/-- The approximations, OP 0x42: type f32 and rnd code 0 (R107). -/
def rowApprox (f : FieldsV) : Option Row :=
  let r (c : KReg → Bool → VReg → VReg → Instr) : Option Row :=
    some (.coded (f.m0 == 2#3 && f.m1 == 0#3) (f.mod.extractLsb' 6 6 == 0#6 && f.b == 0#7 && f.c == 0#7)
      (c f.km f.z f.d f.a))
  match f.fn with
  | 0x00 => r .vfrcpa
  | 0x01 => r .vfrsqa
  | 0x02 => r .vfexp2a
  | 0x03 => r .vflog2a
  | _ => none

/-- Floating reductions and scans, OP 0x43 (R108): only the sums round. -/
def rowFred (f : FieldsV) : Option Row :=
  let ty := (FType.ofCode f.m0).getD .f32
  let okT := (FType.ofCode f.m0).isSome
  let rnd := (Rnd.ofCode f.m1).getD .rn
  let okR := (Rnd.ofCode f.m1).isSome
  let okM := f.mod.extractLsb' 6 6 == 0#6 && f.b == 0#7 && f.c == 0#7
  let r (c : FType → Rnd → KReg → Bool → VReg → VReg → Instr) : Option Row :=
    some (.coded (okT && okR) okM (c ty rnd f.km f.z f.d f.a))
  let n (c : FType → KReg → Bool → VReg → VReg → Instr) : Option Row :=
    some (.coded (okT && f.m1 == 0#3) okM (c ty f.km f.z f.d f.a))
  match f.fn with
  | 0x00 => r .vfredsum
  | 0x01 => n .vfredmin
  | 0x02 => n .vfredmax
  | 0x08 => r .vfscan
  | 0x09 => r .vfscanx
  | _ => none

/-- Conversions, OP 0x44 and 0x45 (R62, R109, R110); `b44` chooses OP 0x44. -/
def rowCvt (b44 : Bool) (f : FieldsV) : Option Row :=
  let dst := (Fmt.ofCode f.m0).getD .f32
  let src := (Fmt.ofCode f.m2).getD .f32
  let okF := (Fmt.ofCode f.m0).isSome && (Fmt.ofCode f.m2).isSome
  let rnd := (Rnd.ofCode f.m1).getD .rn
  let okR := (Rnd.ofCode f.m1).isSome
  let okM := f.m3 == 0#3 && f.c == 0#7
  if b44 then
    match f.fn with
    | 0x00 => some (.coded (okF && okR && cvtOk dst src rnd) (okM && f.b == 0#7) (.vcvt dst src rnd f.km f.z f.d f.a))
    | _ => none
  else
    match f.fn with
    | 0x00 => some ⟨okF && okR && (dst.isFp8 || src.isFp8), okM && f.b == 0#7, true, true,
                    .vcvtFp8 f.la dst src rnd f.km f.z f.d f.a⟩
    | 0x01 => some ⟨okF && okR && dst.isFp8 && (src == .f32 || src == .bf16), okM, true, evenReg f.d,
                    .vcvtsc f.la dst src rnd f.km f.z f.d f.a f.b⟩
    | _ => none

/-- Table and region forms, OP 0x69 (R132). -/
def rowTable (f : FieldsV) : Option Row :=
  let okM := f.noMask && f.mod == 0#12 && f.c == 0#7
  match f.fn with
  | 0x00 => some (.short (okM && f.d == 0#7 && aZ f.a && aZ f.b) (.rgnset (aOf f.a) (aOf f.b)))
  | 0x01 => some (.short (okM && f.d == 0#7 && aZ f.b) (.tbld f.a (aOf f.b)))
  | 0x02 => some (.short (okM && f.d == 0#7 && aZ f.a && f.b == 0#7) (.tbsw (aOf f.a)))
  | 0x03 => some (.short (okM && f.a == 0#7 && aZ f.b) (.tbrd f.d (aOf f.b)))
  | _ => none

/-- Barrier forms, OP 0x90 (R179); only bphs accepts MOD[9]. -/
def rowBar (f : FieldsV) : Option Row :=
  let bar : BitVec 9 := f.mod.extractLsb' 0 9
  let part := f.mod.extractLsb' 9 1 == 1#1
  let hi2 := f.mod.extractLsb' 10 2 == 0#2
  let okM := f.noMask && hi2 && f.c == 0#7
  let np := !part
  match f.fn with
  | 0x00 => some (.short (okM && np && f.d == 0#7 && aZ f.a && f.b == 0#7) (.bini bar (aOf f.a)))
  | 0x01 => some (.short (okM && np && f.d == 0#7 && aZ f.a && f.b == 0#7) (.barr bar (aOf f.a)))
  | 0x02 => some (.short (okM && np && aZ f.d && aZ f.a && f.b == 0#7) (.bwait bar (aOf f.d) (aOf f.a)))
  | 0x03 => some (.short (okM && np && aZ f.d && f.a == 0#7 && f.b == 0#7) (.barw bar (aOf f.d)))
  | 0x04 => some (.short (okM && np && f.d == 0#7 && aZ f.a && f.b == 0#7) (.bexp bar (aOf f.a)))
  | 0x05 => some (.short (okM && aZ f.d && f.a == 0#7 && f.b == 0#7) (.bphs bar part (aOf f.d)))
  | 0x06 => some (.short (okM && np && f.d == 0#7 && f.a == 0#7 && f.b == 0#7) (.bclr bar))
  | _ => none

/-- Object forms, OP 0x91 (R187). -/
def rowObj (f : FieldsV) : Option Row :=
  let obj : BitVec 6 := f.mod.extractLsb' 0 6
  let okM := f.noMask && f.mod.extractLsb' 6 6 == 0#6
  let z := f.d == 0#7
  let abc0 := f.a == 0#7 && f.b == 0#7 && f.c == 0#7
  match f.fn with
  | 0x00 => some (.short (okM && z && aZ f.a && f.b == 0#7 && f.c == 0#7) (.odecl obj (aOf f.a)))
  | 0x01 => some (.short (okM && z && abc0) (.oseal obj))
  | 0x02 => some (.short (okM && z && aZ f.a && aZ f.b && aZ f.c) (.ocopy obj (aOf f.a) (aOf f.b) (aOf f.c)))
  | 0x03 => some (.short (okM && z && abc0) (.oreopen obj))
  | 0x04 => some (.short (okM && z && abc0) (.ofree obj))
  | 0x05 => some (.short (okM && aZ f.d && abc0) (.ostat obj (aOf f.d)))
  | _ => none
====================
WHAT YOU NEED TO DO: Give back precisely the lines above that start at the line containing "okR && dst.isFp8" and end at the line containing "let okM := f.noMask && hi2 && f.c == 0#7", inclusive. No other lines belong in the output.

RESPONSE AREA:
    | 0x01 => some ⟨okF && okR && dst.isFp8 && (src == .f32 || src == .bf16), okM, true, evenReg f.d,
                    .vcvtsc f.la dst src rnd f.km f.z f.d f.a f.b⟩
    | _ => none

/-- Table and region forms, OP 0x69 (R132). -/
def rowTable (f : FieldsV) : Option Row :=
  let okM := f.noMask && f.mod == 0#12 && f.c == 0#7
  match f.fn with
  | 0x00 => some (.short (okM && f.d == 0#7 && aZ f.a && aZ f.b) (.rgnset (aOf f.a) (aOf f.b)))
  | 0x01 => some (.short (okM && f.d == 0#7 && aZ f.b) (.tbld f.a (aOf f.b)))
  | 0x02 => some (.short (okM && f.d == 0#7 && aZ f.a && f.b == 0#7) (.tbsw (aOf f.a)))
  | 0x03 => some (.short (okM && f.a == 0#7 && aZ f.b) (.tbrd f.d (aOf f.b)))
  | _ => none

/-- Barrier forms, OP 0x90 (R179); only bphs accepts MOD[9]. -/
def rowBar (f : FieldsV) : Option Row :=
  let bar : BitVec 9 := f.mod.extractLsb' 0 9
  let part := f.mod.extractLsb' 9 1 == 1#1
  let hi2 := f.mod.extractLsb' 10 2 == 0#2
  let okM := f.noMask && hi2 && f.c == 0#7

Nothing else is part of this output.